◆ Activity ◆
The expected output is the first line of the data below and every line after it, up to and including the line containing "rw [flipBit, flipBit, getD_slice", each reproduced exactly.

◆ Input records ◆
-- -- --
theorem xor_ne_self {w : Nat} {x y : BitVec w} (h : y ≠ 0#w) : x ^^^ y ≠ x :=
  fun hx => h ((BitVec.xor_right_inj x).1 (hx.trans BitVec.xor_zero.symm))

theorem bit_ne_zero {k : Nat} (hk : k < 8) : (1#8 <<< k) ≠ 0#8 := by
  revert k; decide

theorem flipBit_ne_self {f : List Byte} {i k : Nat} (hi : i < f.length) (hk : k < 8) : flipBit f i k ≠ f := by
  intro h
  apply xor_ne_self (x := f.getD i 0#8) (bit_ne_zero hk)
  rw [← flipBit_getD_self hi, h]

theorem getD_slice (f : List Byte) {i a b : Nat} (ha : a ≤ i) (hb : i < b) :
    (slice f a b).getD (i - a) 0#8 = f.getD i 0#8 := by
  simp only [slice, List.getD_eq_getElem?_getD, List.getElem?_take, List.getElem?_drop]
  rw [if_pos (by omega), Nat.add_sub_cancel' ha]

theorem slice_flipBit_inside (f : List Byte) {i a b : Nat} (k : Nat) (ha : a ≤ i) (hb : i < b) :
    slice (flipBit f i k) a b = flipBit (slice f a b) (i - a) k := by
  rw [flipBit, flipBit, getD_slice f ha hb, slice, slice, List.drop_set, if_neg (by omega), List.take_set]

theorem slice_flipBit_before (f : List Byte) {i a : Nat} (b k : Nat) (hi : i < a) :
    slice (flipBit f i k) a b = slice f a b := by
  rw [flipBit, slice, slice, List.drop_set_of_lt hi]

theorem slice_flipBit_after (f : List Byte) {i b : Nat} (a k : Nat) (hi : b ≤ i) :
    slice (flipBit f i k) a b = slice f a b := by
  rw [flipBit, slice, slice, List.drop_set]
  split_ifs
  · rfl
  · exact List.take_set_of_le (by omega)

theorem flipBit_eq_xorBytes {s : List Byte} {i : Nat} (k : Nat) (hi : i < s.length) :
    flipBit s i k = xorBytes s (oneBit s.length i k) := by
  refine List.ext_getElem (by simp [xorBytes, oneBit]) fun j hj _ => ?_
  by_cases hij : i = j
  · subst hij; simp [flipBit, xorBytes, oneBit, hi]
  · simp [flipBit, xorBytes, oneBit, hij]

/-- A flipped bit changes the checksum (R115 c, d). -/
theorem crc32_flipBit_ne {s : List Byte} {i k : Nat} (hi : i < s.length) (hk : k < 8) :
    crc32 (flipBit s i k) ≠ crc32 s := by
  rw [flipBit_eq_xorBytes k hi, crc32_xorBytes (oneBit_length s.length i k).symm, crcLinear_oneBit hi hk]
  exact xor_ne_self (crcShifts_ne_zero _ (by decide))

/-- A legal frame's checksum field, read as a number. -/
theorem LegalFrame.crc_eq {f : List Byte} (h : LegalFrame f) :
    crc32 (slice f 0 (f.length - 4)) = unbe32 (slice f (f.length - 4) f.length) := by
  obtain ⟨-, -, hc⟩ := h
  rw [hc, unbe32_be32]

/-- A flip in the body changes the checksum computed; a flip in the checksum field changes the one found. -/
theorem LegalFrame.crc_flipBit_ne {f : List Byte} {i k : Nat} (h : LegalFrame f) (hi : i < f.length) (hk : k < 8) :
    crc32 (slice (flipBit f i k) 0 (f.length - 4)) ≠ unbe32 (slice (flipBit f i k) (f.length - 4) f.length) := by
  have hcrc := h.crc_eq
  obtain ⟨hlen, -, hc⟩ := h
  by_cases hbody : i < f.length - 4
  · rw [slice_flipBit_inside f k (Nat.zero_le i) hbody, slice_flipBit_before f _ k hbody, ← hcrc]
    exact crc32_flipBit_ne (by rw [slice_length]; omega) hk
  · rw [slice_flipBit_after f 0 k (by omega), slice_flipBit_inside f k (by omega) hi]
    intro heq
    have hfield := congrArg be32 heq
    rw [be32_unbe32_of_length (by rw [flipBit_length, slice_length]; omega), ← hc] at hfield
    exact flipBit_ne_self (by rw [slice_length]; omega) hk hfield.symm

theorem decodeRaw_flipBit_msgLen {f : List Byte} {k : Nat} (h : LegalFrame f) (hk : k < 8) :
    decodeRaw (flipBit f 6 k) = .error .lengthMismatch := by
  obtain ⟨hlen, hm, -⟩ := h
  apply decodeRaw_lengthMismatch
  · rw [flipBit_length]; omega
  · rw [flipBit_length, flipBit_getD_self (by omega), ← hm]
    exact fun heq => xor_ne_self (bit_ne_zero hk) (BitVec.eq_of_toNat_eq heq.symm)

theorem decodeRaw_flipBit_other {f : List Byte} {i k : Nat} (h : LegalFrame f) (hi : i < f.length) (h6 : i ≠ 6)
    (hk : k < 8) : decodeRaw (flipBit f i k) = .error .checksumFailed := by
  have hne := h.crc_flipBit_ne hi hk
  obtain ⟨hlen, hm, -⟩ := h
  apply decodeRaw_checksumFailed
  · rwa [flipBit_length]
  · rw [flipBit_length, flipBit_getD_other f h6, hm]
  · rwa [flipBit_length]

/-- Settles O36: byte 6 no longer fits the length; elsewhere the length checks pass as before and the checksum differs. -/
theorem oneFlippedBitIsRejected : Obligations.OneFlippedBitIsRejected := by
  intro f i k h hi hk
  refine ⟨?_, fun h6 => decodeRaw_flipBit_other h hi h6 hk⟩
  rintro rfl
  exact decodeRaw_flipBit_msgLen h hk

end Sys2Proof.Machine
end

section
/-!
PROOFS. The command `DECODE` is the function `decode` on `RXBUF[0 .. RX_LEN)` (R168, R169), and reads just what its steps
need (R205 to R207, R45).
-/

namespace Sys2Proof.Machine

/-! ### The outcome -/

/-- The four decoder errors by their codes (R95, R201). -/
theorem code_of_decoder {e : Err} (h : e.raisedBy = .decoder) :
    e.code = 4#3 ∨ e.code = 5#3 ∨ e.code = 6#3 ∨ e.code = 7#3 := by
  cases e with
  | formatError | sizeError => cases h
  | tooShort | lengthMismatch | unknownPayloadShape | checksumFailed => decide

/-- Settles O38: on defined bytes `DECODE` is `decode`, and every other completion is a decoder error raised. -/
theorem decodeCommandIsDecodeFunction : Obligations.DecodeCommandIsDecodeFunction := by
  refine ⟨fun s raw hl hr => execDecode_decodedAs hl hr, fun s t h hst => ?_⟩
  obtain ⟨e, he, rfl⟩ | ⟨raw, v, -, rfl⟩ := decode_effect h
  · obtain ⟨hcode, hrec⟩ := raise_decodedAs he s
    exact ⟨hcode ▸ code_of_decoder he, hrec, raise_onlyDecoder he s⟩
  · exact absurd (putRecord_decStatus v s) hst

/-! ### What is read -/

/-- A completed `DECODE` that raised an error. -/
theorem exec_decode_raised {s : State} {e : Err} (he : e.raisedBy = .decoder) (h : execDecode s = .next (raise e s)) :
    ∃ t, exec .decode s = .next t ∧ DecodedAs t (.error e) ∧ OnlyDecoderChanged s t :=
  ⟨_, h, raise_decodedAs he s, raise_onlyDecoder he s⟩

/-- A read of bytes one of which is invalid is refused, and so is all that waits for it (R45). -/
theorem readRefused_memRead_andThen {β : Type} {b : Buf} {n k : Nat} {s : State}
    {f : List Byte → Host.Outcome β Fault Refusal} (hn : n ≤ bufSize b) (hk : k < n)
    (hnone : (s.buf b).read k = none) : ReadRefused (andThen (memRead b 0 n s) f) := by
  obtain ⟨bs, -, hl, hb⟩ | ⟨j, -, -, h⟩ := memRead_cases (b := b) (i := 0) (n := n) s (by omega)
  · exact absurd hnone (hb.read_ne_none (hl ▸ hk))
  · exact ⟨_, by rw [h, andThen_refused]⟩

/-- `DECODE` reads the header as soon as `RX_LEN` is 11 or more (R168). -/
theorem readRefused_execDecode_of_header {s : State} {k : Nat} (h : 11 ≤ s.rxLen.toNat) (hk : k < 7)
    (hnone : s.rxbuf.read k = none) : ReadRefused (execDecode s) := by
  rw [execDecode, if_neg (by simpa using h)]
  exact readRefused_memRead_andThen (b := .rxbuf) (by simp [bufSize]) hk hnone

/-- `DECODE` reads all `RX_LEN` bytes when steps 3 and 4 pass (R168). -/
theorem readRefused_execDecode_of_body {s : State} {header : List Byte} {k : Nat} (h : 11 ≤ s.rxLen.toNat)
    (hl : header.length = 7) (hh : HoldsBytes s.rxbuf 0 header)
    (hpass : lengthAndShape s.rxLen.toNat (header.getD 6 0#8) = none) (hk : k < s.rxLen.toNat)
    (hnone : s.rxbuf.read k = none) : ReadRefused (execDecode s) := by
  have hhdr : memRead .rxbuf 0 Config.hdrLen s = .next header := by
    rw [show Config.hdrLen = header.length from hl.symm]
    exact memRead_of_holds (by simp [bufSize, hl]) hh
  have hshape := lengthAndShape_eq_none.1 hpass
  rw [execDecode, if_neg (by simpa using h), hhdr, andThen_next, hpass]
  exact readRefused_memRead_andThen (b := .rxbuf) (by simp [bufSize]; omega) hk hnone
-- -- --
◆ Response to this task ◆
theorem xor_ne_self {w : Nat} {x y : BitVec w} (h : y ≠ 0#w) : x ^^^ y ≠ x :=
  fun hx => h ((BitVec.xor_right_inj x).1 (hx.trans BitVec.xor_zero.symm))

theorem bit_ne_zero {k : Nat} (hk : k < 8) : (1#8 <<< k) ≠ 0#8 := by
  revert k; decide

theorem flipBit_ne_self {f : List Byte} {i k : Nat} (hi : i < f.length) (hk : k < 8) : flipBit f i k ≠ f := by
  intro h
  apply xor_ne_self (x := f.getD i 0#8) (bit_ne_zero hk)
  rw [← flipBit_getD_self hi, h]

theorem getD_slice (f : List Byte) {i a b : Nat} (ha : a ≤ i) (hb : i < b) :
    (slice f a b).getD (i - a) 0#8 = f.getD i 0#8 := by
  simp only [slice, List.getD_eq_getElem?_getD, List.getElem?_take, List.getElem?_drop]
  rw [if_pos (by omega), Nat.add_sub_cancel' ha]

theorem slice_flipBit_inside (f : List Byte) {i a b : Nat} (k : Nat) (ha : a ≤ i) (hb : i < b) :
    slice (flipBit f i k) a b = flipBit (slice f a b) (i - a) k := by
  rw [flipBit, flipBit, getD_slice f ha hb, slice, slice, List.drop_set, if_neg (by omega), List.take_set]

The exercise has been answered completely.